The calculated values of the maximum density $\beta$ of recognized DPS-clusters and the radius $r$ of localization at iterations are as follows: $\beta_{1}=-0.2$ and $\beta_{2}=-0.2$, $r_{1} = 34.47$ km and $r_{2}=37.6$ km. Notice that the values of the $\beta$ parameter are calculated automatically by the artificial intelligence unit [Gvishiani et al., 2016]. 76% of the considered recognition objects were included in the DPS-clusters. The recognized DPS-clusters are shown in Figure 1 in green.

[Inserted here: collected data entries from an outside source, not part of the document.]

-- ==== Sys2Proof/Machine/Release.lean ====
section
/-! DEFINITION. MAT and DMA ops at E4 and their release (R53, R56, R63, R94, R170, R228 to R230, R246). -/

namespace Sys2Proof.Machine

open Sys2Proof

/-! ## MAT ops -/

/-- A MAT op with the operand values its bundle reads (R94, R95). -/
def matWorkOf (t : Thread) (x : Option (BitVec 24)) (m : MatOp) : MatWork :=
  match m with
  | .tcfg d a => .tcfg d (t.getG a)
  | .tld d c a b tr => .tld d (t.getS c) (t.getG a) (t.getG b) tr
  | .tst d c a b => .tst d (t.getS c) (t.getG a) (t.getG b)
  | .trel d => .trel d
  | .tsave c a => .tsave (t.getS c) (t.getG a)
  | .trestore c a => .trestore (t.getS c) (t.getG a)
  | .accCfg acc a => .accCfg acc (t.getG a)
  | .mma acc a b g z rn => .mma acc a b g z rn (if z = 1 then (x.getD 0).truncate 10 else 0)
  | .accNorm acc => .accNorm acc
  | .accCvt acc d rm => .accCvt acc d rm
  | .accCvtS acc c a b => .accCvtS acc (t.getS c) (t.getG a) (t.getG b)
  | .mseqRun nt c a => .mseqRun nt (t.getS c) (t.getG a)

/-- The capability register that a MAT op names. -/
def matCapReg (m : MatOp) : SReg :=
  match m with
  | .tld _ c _ _ _ => c
  | .tst _ c _ _ => c
  | .tsave c _ => c
  | .trestore c _ => c
  | .accCvtS _ c _ _ => c
  | .mseqRun _ c _ => c
  | _ => 0

/-- Whether a tcfg or acc.cfg that changes a tile or accumulator tile an op at place q depends on is pending (R170); a tcfg depends on
the sizes of all tiles. -/
def matPendingCfg (m : Matrix) (q : Nat) (w : MatWork) : Bool :=
  let names := matNames (m.before q) w
  let now := matNames m w
  (m.older q).any fun j => match j.work with
    | .tcfg t _ => (match w with | .tcfg .. => true | _ => names.1.contains t.toNat || now.1.contains t.toNat)
    | .accCfg a _ => names.2.contains a.toNat
    | _ => false

/-- The checks of an op at place q before it waits (R53, R160, R170), against the configurations in force. DEDUCED (log 46): where a
configuration that the op depends on is pending, the checks of its configuration and of the rows that it fixes wait for its execution. -/
def matCheck (m : Matrix) (q : Nat) (w : MatWork) (d : Domain) (n reg : Nat) : Option FaultInfo :=
  if matPendingCfg m q w then matRightsCheck m w d n reg
  else match matCapCheck m w d n reg with
    | some f => some f
    | none => matCfgCheck m w

/-- The segment of a capability (R63). -/
def segOf (s : State) (c : Cap) : Seg := { module := s.normModule c.module, base := c.base, limit := c.limit }

/-- Releases a MAT op into the matrix queue with the SEED, RMODE and ACCR that its bundle reads; a tracked mseq.run takes its
range-table entry (R63, R186). -/
def releaseMat (x : Ctx) (reg : SReg) (w : MatWork) (s : State) : State :=
  s.modCore x.n fun c =>
    let job : MatJob := { seq := c.relSeq, thread := x.k, epoch := x.t.epoch, pc := x.pc, seed := x.t.seed, rmode := x.t.rmode, accr := enAccr x.t
                          after := (c.thread x.k.val).storeSeq, work := w, reg := reg, fromSeq := false, step := 0 }
    let ranges := match w with
      | .mseqRun false cap _ =>
        let g := some (segOf s cap)
        c.ranges ++ [{ thread := x.k, seq := c.relSeq, ch := none, src := g, dst := g }]
      | _ => c.ranges
    { c with relSeq := c.relSeq + 1, ranges := ranges, mat := { c.mat with queue := c.mat.queue ++ [job] } }

/-- A MAT op at E4 (R53, R170). -/
def evalMat (x : Ctx) (m : MatOp) : OpRes :=
  let w := matWorkOf x.t x.ext m
  match matCheck x.c.mat x.c.relSeq w x.dom x.n (matCapReg m).toNat with
  | some f => .fault f
  | none => .done id (releaseMat x (matCapReg m) w)

/-! ## DMA ops -/

/-- The core's own memory as a thread's buffered stores will leave it (R230). -/
def drained (s : State) (n k : Nat) : CoreMem :=
  ((s.thread n k).sb.filter fun e => decide (e.module = 0xFFFF)).foldl
    (fun m e => match ownScratch n e.addr e.data.length with
      | some off => m.writeScratch off e.data
      | none => m) (s.core n).mem

/-- What a descriptor read of 64 bytes of the own scratchpad gives (R230). -/
def readDesc (m : CoreMem) (off : Nat) : Resp :=
  if poisonedAt 8 m.poison off 64 then .poisoned 1 else .data (m.readScratch off 64)

/-- SCAP and DCAP of a descriptor (Table 8.1). -/
def descScap (w0 : Word) : Nat := fieldOf w0 3 0
def descDcap (w0 : Word) : Nat := fieldOf w0 7 4

/-- Releases a dma.start: the capability file (R229), the first descriptor (R230), and for a tracked one the range-table entry
(R233). -/
def releaseStart (x : Ctx) (nt : Bool) (ch : BitVec 3) (cap : Cap) (off : Word) (s : State) : State :=
  let caps := (List.range 16).map fun i => x.t.getS (BitVec.ofNat 4 i)
  let d := readDesc (drained s x.n x.k.val) (scratchOff x.n cap off.toNat)
  s.modCore x.n fun c =>
    let job : DmaJob := { seq := c.relSeq, thread := x.k, epoch := x.t.epoch, pc := x.pc, after := (c.thread x.k.val).storeSeq
                          work := .start nt ch cap off caps (some d) }
    let segs : Option Seg × Option Seg := match d with
      | .data bs =>
        let w0 := wordAt bs 0
        (some (segOf s (caps.getD (descScap w0) {})), some (segOf s (caps.getD (descDcap w0) {})))
      | _ => (none, none)
    let ranges := if nt then c.ranges
      else c.ranges ++ [{ thread := x.k, seq := c.relSeq, ch := some ch, src := segs.1, dst := segs.2 }]
    { c with relSeq := c.relSeq + 1, ranges := ranges, dma := { c.dma with queue := c.dma.queue ++ [job] } }

/-- Releases a dma.wr or dma.rd. -/
def releaseDma (x : Ctx) (w : DmaWork) (s : State) : State :=
  s.modCore x.n fun c =>
    { c with
      relSeq := c.relSeq + 1
      dma := { c.dma with queue := c.dma.queue ++
        [{ seq := c.relSeq, thread := x.k, epoch := x.t.epoch, pc := x.pc, after := (c.thread x.k.val).storeSeq, work := w }] } }

def evalDmaStart (x : Ctx) (nt : Bool) (ch : BitVec 3) (capReg : SReg) (ga : GReg) : OpRes :=
  let cap := x.t.getS capReg
  let off := x.t.getG ga
  match checkAccess cap x.dom capReg.toNat x.cls [pR] (ownCause x cap off.toNat 64) off.toNat 64 64 with
  | some f => .fault f
  | none => .done id (releaseStart x nt ch cap off)

def evalDmaWr (x : Ctx) (reg g : GReg) : OpRes := .done id (releaseDma x (.wr reg (x.t.getG g)))

/-- dma.rd: gd is unavailable until it is written (R228). -/
def evalDmaRd (x : Ctx) (g reg : GReg) : OpRes :=
  .done (fun t => if g = 0 then t else { t with rdPending := t.rdPending ++ [g] }) (releaseDma x (.rd g reg))

end Sys2Proof.Machine
end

The E$^2$XT algorithm was applied to DPS-clusters. The optimal values of its input parameters calculated in automatic mode are $\omega = -3.75$ and $v=-2.0$. In this case, the step of the geographic grid is 0.05$\mbox{°}$. In Figure 1, a combination of green and brown colors shows the recognized high seismicity FCAZ-zones.
It should be specially noted here that, despite the almost two-fold decrease in the number of recognition objects, the values of the $\beta, r, \omega, v$ parameters and the percentage of objects included in the DPS-clusters, calculated during recognition based on the declustered catalog, differs very slightly from the values obtained when recognizing from the complete catalog of earthquakes [Dzeboev et al., 2018a]. We remind that the following values were obtained during recognition based on the complete catalog [Dzeboev et al., 2018a]: $\beta_{1}=-0.15, \beta_{2}=-0.2, r_{1} = 30.9$ km, $r_{2}=33.7$ km, $\omega=-4, v=-2.25$ and 73.3% of objects were included to DPS-clusters. This may indicate rather close spatial distributions of earthquake epicenters in the considered catalogs (complete catalog and declustered catalog).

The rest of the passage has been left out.